Work item
Repeat the entries exactly. Leave nothing out.

Material provided
▼▼▼
-- ==== Sys2Proof/Machine/Recovery.lean ====
section
/-!
DEFINITION. RPOPEN and RPSEAL (R441, R442), the acknowledgement of a seal, and the seal on the Plate (R443).
-/

namespace Sys2Proof.Machine

/-- PROTECT 14: recovery points are not configured (R401, R441). -/
def pointStop : Stop :=
  .trap { rank := rankExec, code := cProtect, aux0 := 0, aux1 := 0, aux2 := 0, aux3 := 14 }

/-- The lanes of RPOPEN or RPSEAL: each names its point, and all trap where the ring is not there. -/
def pointLane (s : State) (x : Ctx) (v : List Nat) : Except Stop (LaneRes × State) :=
  if (s.ringOf x.b.key.part).isNone then .error pointStop else .ok (LaneRes.value (v.headD 0), s)

/-- RPOPEN, per lane in ascending order; every lane is filed when it leaves. -/
def execRpopen (h : Hd) (d n : Opnd) (s : State) : Res :=
  let sh := shapeM (.rpopen h d n) h [(n, .w32)] (some (d, 32))
  s.lanesWith sh (fun x st _ _ v => pointLane st x v) (fun x outs t =>
    let r := outs.foldl (fun (r : State × List LaneOut × List (Nat × Nat × Option Wait)) o =>
      let p := BitVec.ofNat 32 o.res.val
      match r.1.rpopenLane x.b.key p with
      | (some st, u) => (u, r.2.1 ++ [{ o with res := LaneRes.value st }], r.2.2 ++ [(o.lane, o.tl, none)])
      | (none, u) => (u, r.2.1, r.2.2 ++ [(o.lane, o.tl, some (waitAt u .rpopen sh.i (p.setWidth 64) 0 0 none))])) (t, [], [])
    (writeLanes sh x r.2.1 r.1).partWays x sh.size r.2.2 false)

/-- RPSEAL, per lane in ascending order: the first of the open point seals it and waits, the others wait with it. -/
def execRpseal (h : Hd) (d n : Opnd) (s : State) : Res :=
  let sh := shapeM (.rpseal h d n) h [(n, .w32)] (some (d, 32))
  s.lanesWith sh (fun x st _ _ v => pointLane st x v) (fun x outs t =>
    let ring := (t.ringOf x.b.key.part).getD []
    let r := outs.foldl (fun (r : State × List LaneOut × List (Nat × Nat × Option Wait)) o =>
      let p := BitVec.ofNat 32 o.res.val
      match (r.1.noteRing x.b.key.part).rpsealLane x.b.key p ring with
      | (some st, _, u) =>
        (if st = 2 then u else u.acquire (x.agent o.tl) x.core, r.2.1 ++ [{ o with res := LaneRes.value st }],
         r.2.2 ++ [(o.lane, o.tl, none)])
      | (none, own, u) =>
        (u, r.2.1,
         r.2.2 ++ [(o.lane, o.tl, some (waitAt u .rpseal sh.i (p.setWidth 64) (if own then 1 else 0) 0 none))])) (t, [], [])
    (writeLanes sh x r.2.1 r.1).partWays x sh.size r.2.2 false)

/-- The agents of the lanes that seal for a partition. -/
def State.sealers (s : State) (p : Nat) : List Agent :=
  (s.blocks.filter (fun b => b.key.part == p)).flatMap (fun b =>
    (b.threads.filter (fun t => match t.stat with | .waiting w => w.kind == .rpseal && w.x == 1 | _ => false)).map
      (fun t => .thread b.key t.tl))

/-- Whether the cumulative release of a seal is complete (log 24): the sealing lane's accesses are performed, and no durable store waits for
the eave buffer. -/
def State.sealReleased (s : State) (p : Nat) : Bool :=
  s.durp.isEmpty && (s.sealers p).all (fun a => s.settled a)

/-- The point closes and is acknowledged. -/
def execSealReleaseDone (part : Nat) (s : State) : Res :=
  .next (match s.part? part with
    | none => s
    | some q =>
      if !q.sealing || s.rollbacks.any (fun r => r.discard.contains part) then s
      else
        let s1 := (s.sealers part).foldl (fun t a => t.settle a) s
        if s1.sealReleased part then
          (s1.updPart part (fun q => { q with rpc := 0, rpa := q.rpc, sealing := false })).retestPoints part
        else s1)

/-! ### The seal (R443) -/

/-- The pages of a point, by ascending virtual address. -/
def State.pointPages (s : State) (p n : Nat) : List (UEnt × Nat) :=
  sortBy (fun e => e.1.va) (s.und.filterMap (fun u =>
    match u.point with
    | some (q, m, f) => if q = p ∧ m = n then some (u, f) else none
    | none => none))

/-- The digest of pages as sealed. -/
def State.pointDigest (s : State) (pages : List (Nat × Nat × Nat)) : List Byte :=
  sha384 (pages.flatMap (fun e => natLE 8 e.1 ++ s.storedRun e.2.1 e.2.2))

/-- A seal record. -/
def sealRecord (state p n lnum pages : Nat) (digest : List Byte) : List Byte :=
  natLE 2 state ++ zeros 1 ++ natLE 1 p ++ natLE 4 n ++ natLE 4 lnum ++ natLE 4 pages ++ digest

/-- The device address of point `n`'s record in a ring. -/
def ringSlot (ring : List Nat) (n : Nat) : Nat := ring.getD (n % 256 / 64) 0 + 64 * (n % 64)

/-- Every line of the eave buffer drained, and everything on its way accepted and drained. -/
def State.drainAll (s : State) : State :=
  (List.range (s.durp.length + s.eave.length + 1)).foldl (fun t _ =>
    let t1 := t.acceptAll
    (List.range t1.eave.length).foldl (fun u _ => u.drainLine) t1) s

/-- The pages of a point sealed: each shadow becomes the primary, the page is marked swapped, and the former primary returns to the pool (R21, R154,
R443). -/
def State.swapPoint (s : State) (pages : List (UEnt × Nat)) : State :=
  pages.foldl (fun t e =>
    ((t.updUnd e.1.base (fun v => { v with prim := e.2, point := none, swapped := true })).poolGive e.1.prim e.1.size).dropPage e.1.base e.1.size) s

/-- The seal of an acknowledged point as one step: its record, the exchange of its pages, the commit, %rps. The Plate's writes into the ring
wait where a page of it needs a shadow that the pool cannot give, and the exchange for the host to give up what it caches of the pages (R21, R142);
the record is durable before the exchange shows (R145). -/
def execPlateSeal (part : Nat) (s : State) : Res :=
  .next (match s.part? part with
    | none => s
    | some q =>
      match q.sealNow with
      | none => s
      | some m =>
        if q.sealing || decide (q.rpa.toNat ≠ m.n) || decide (q.rps.toNat ≥ m.n) then s
        else
          let s1 := s.drainAll
          let pages := s1.pointPages part m.n
          let held := s1.hostIn (pages.map (fun e => e.1.base))
          let digest := s1.pointDigest (pages.map (fun e => (e.1.va, e.2, e.1.size)))
          let record := sealRecord 2 part m.n m.lnum pages.length digest
          if !held.isEmpty then s1.snoopHost held
          else
          match s1.storeAt none none (.dev (ringSlot m.ring m.n)) record with
          | .error w => s.asked w
          | .ok s2 =>
            ((s2.acceptAll.swapPoint pages).updPart part (fun q => { q with rps := BitVec.ofNat 32 m.n, sealNow := none })).retestPoints part)

end Sys2Proof.Machine
end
▲▲▲
Your solution
-- ==== Sys2Proof/Machine/Recovery.lean ====
section
/-!
DEFINITION. RPOPEN and RPSEAL (R441, R442), the acknowledgement of a seal, and the seal on the Plate (R443).
-/

namespace Sys2Proof.Machine

/-- PROTECT 14: recovery points are not configured (R401, R441). -/
def pointStop : Stop :=
  .trap { rank := rankExec, code := cProtect, aux0 := 0, aux1 := 0, aux2 := 0, aux3 := 14 }

/-- The lanes of RPOPEN or RPSEAL: each names its point, and all trap where the ring is not there. -/
def pointLane (s : State) (x : Ctx) (v : List Nat) : Except Stop (LaneRes × State) :=
  if (s.ringOf x.b.key.part).isNone then .error pointStop else .ok (LaneRes.value (v.headD 0), s)

/-- RPOPEN, per lane in ascending order; every lane is filed when it leaves. -/
def execRpopen (h : Hd) (d n : Opnd) (s : State) : Res :=
  let sh := shapeM (.rpopen h d n) h [(n, .w32)] (some (d, 32))
  s.lanesWith sh (fun x st _ _ v => pointLane st x v) (fun x outs t =>
    let r := outs.foldl (fun (r : State × List LaneOut × List (Nat × Nat × Option Wait)) o =>
      let p := BitVec.ofNat 32 o.res.val
      match r.1.rpopenLane x.b.key p with
      | (some st, u) => (u, r.2.1 ++ [{ o with res := LaneRes.value st }], r.2.2 ++ [(o.lane, o.tl, none)])
      | (none, u) => (u, r.2.1, r.2.2 ++ [(o.lane, o.tl, some (waitAt u .rpopen sh.i (p.setWidth 64) 0 0 none))])) (t, [], [])
    (writeLanes sh x r.2.1 r.1).partWays x sh.size r.2.2 false)

/-- RPSEAL, per lane in ascending order: the first of the open point seals it and waits, the others wait with it. -/
def execRpseal (h : Hd) (d n : Opnd) (s : State) : Res :=
  let sh := shapeM (.rpseal h d n) h [(n, .w32)] (some (d, 32))
  s.lanesWith sh (fun x st _ _ v => pointLane st x v) (fun x outs t =>
    let ring := (t.ringOf x.b.key.part).getD []
    let r := outs.foldl (fun (r : State × List LaneOut × List (Nat × Nat × Option Wait)) o =>
      let p := BitVec.ofNat 32 o.res.val
      match (r.1.noteRing x.b.key.part).rpsealLane x.b.key p ring with
      | (some st, _, u) =>
        (if st = 2 then u else u.acquire (x.agent o.tl) x.core, r.2.1 ++ [{ o with res := LaneRes.value st }],
         r.2.2 ++ [(o.lane, o.tl, none)])
      | (none, own, u) =>
        (u, r.2.1,
         r.2.2 ++ [(o.lane, o.tl, some (waitAt u .rpseal sh.i (p.setWidth 64) (if own then 1 else 0) 0 none))])) (t, [], [])
    (writeLanes sh x r.2.1 r.1).partWays x sh.size r.2.2 false)

/-- The agents of the lanes that seal for a partition. -/
def State.sealers (s : State) (p : Nat) : List Agent :=
  (s.blocks.filter (fun b => b.key.part == p)).flatMap (fun b =>
    (b.threads.filter (fun t => match t.stat with | .waiting w => w.kind == .rpseal && w.x == 1 | _ => false)).map
      (fun t => .thread b.key t.tl))

/-- Whether the cumulative release of a seal is complete (log 24): the sealing lane's accesses are performed, and no durable store waits for
the eave buffer. -/
def State.sealReleased (s : State) (p : Nat) : Bool :=
  s.durp.isEmpty && (s.sealers p).all (fun a => s.settled a)

/-- The point closes and is acknowledged. -/
def execSealReleaseDone (part : Nat) (s : State) : Res :=
  .next (match s.part? part with
    | none => s
    | some q =>
      if !q.sealing || s.rollbacks.any (fun r => r.discard.contains part) then s
      else
        let s1 := (s.sealers part).foldl (fun t a => t.settle a) s
        if s1.sealReleased part then
          (s1.updPart part (fun q => { q with rpc := 0, rpa := q.rpc, sealing := false })).retestPoints part
        else s1)

/-! ### The seal (R443) -/

/-- The pages of a point, by ascending virtual address. -/
def State.pointPages (s : State) (p n : Nat) : List (UEnt × Nat) :=
  sortBy (fun e => e.1.va) (s.und.filterMap (fun u =>
    match u.point with
    | some (q, m, f) => if q = p ∧ m = n then some (u, f) else none
    | none => none))

/-- The digest of pages as sealed. -/
def State.pointDigest (s : State) (pages : List (Nat × Nat × Nat)) : List Byte :=
  sha384 (pages.flatMap (fun e => natLE 8 e.1 ++ s.storedRun e.2.1 e.2.2))

/-- A seal record. -/
def sealRecord (state p n lnum pages : Nat) (digest : List Byte) : List Byte :=
  natLE 2 state ++ zeros 1 ++ natLE 1 p ++ natLE 4 n ++ natLE 4 lnum ++ natLE 4 pages ++ digest

/-- The device address of point `n`'s record in a ring. -/
def ringSlot (ring : List Nat) (n : Nat) : Nat := ring.getD (n % 256 / 64) 0 + 64 * (n % 64)

/-- Every line of the eave buffer drained, and everything on its way accepted and drained. -/
def State.drainAll (s : State) : State :=
  (List.range (s.durp.length + s.eave.length + 1)).foldl (fun t _ =>
    let t1 := t.acceptAll
    (List.range t1.eave.length).foldl (fun u _ => u.drainLine) t1) s

/-- The pages of a point sealed: each shadow becomes the primary, the page is marked swapped, and the former primary returns to the pool (R21, R154,
R443). -/
def State.swapPoint (s : State) (pages : List (UEnt × Nat)) : State :=
  pages.foldl (fun t e =>
    ((t.updUnd e.1.base (fun v => { v with prim := e.2, point := none, swapped := true })).poolGive e.1.prim e.1.size).dropPage e.1.base e.1.size) s

/-- The seal of an acknowledged point as one step: its record, the exchange of its pages, the commit, %rps. The Plate's writes into the ring
wait where a page of it needs a shadow that the pool cannot give, and the exchange for the host to give up what it caches of the pages (R21, R142);
the record is durable before the exchange shows (R145). -/
def execPlateSeal (part : Nat) (s : State) : Res :=
  .next (match s.part? part with
    | none => s
    | some q =>
      match q.sealNow with
      | none => s
      | some m =>
        if q.sealing || decide (q.rpa.toNat ≠ m.n) || decide (q.rps.toNat ≥ m.n) then s
        else
          let s1 := s.drainAll
          let pages := s1.pointPages part m.n
          let held := s1.hostIn (pages.map (fun e => e.1.base))
          let digest := s1.pointDigest (pages.map (fun e => (e.1.va, e.2, e.1.size)))
          let record := sealRecord 2 part m.n m.lnum pages.length digest
          if !held.isEmpty then s1.snoopHost held
          else
          match s1.storeAt none none (.dev (ringSlot m.ring m.n)) record with
          | .error w => s.asked w
          | .ok s2 =>
            ((s2.acceptAll.swapPoint pages).updPart part (fun q => { q with rps := BitVec.ofNat 32 m.n, sealNow := none })).retestPoints part)

end Sys2Proof.Machine
end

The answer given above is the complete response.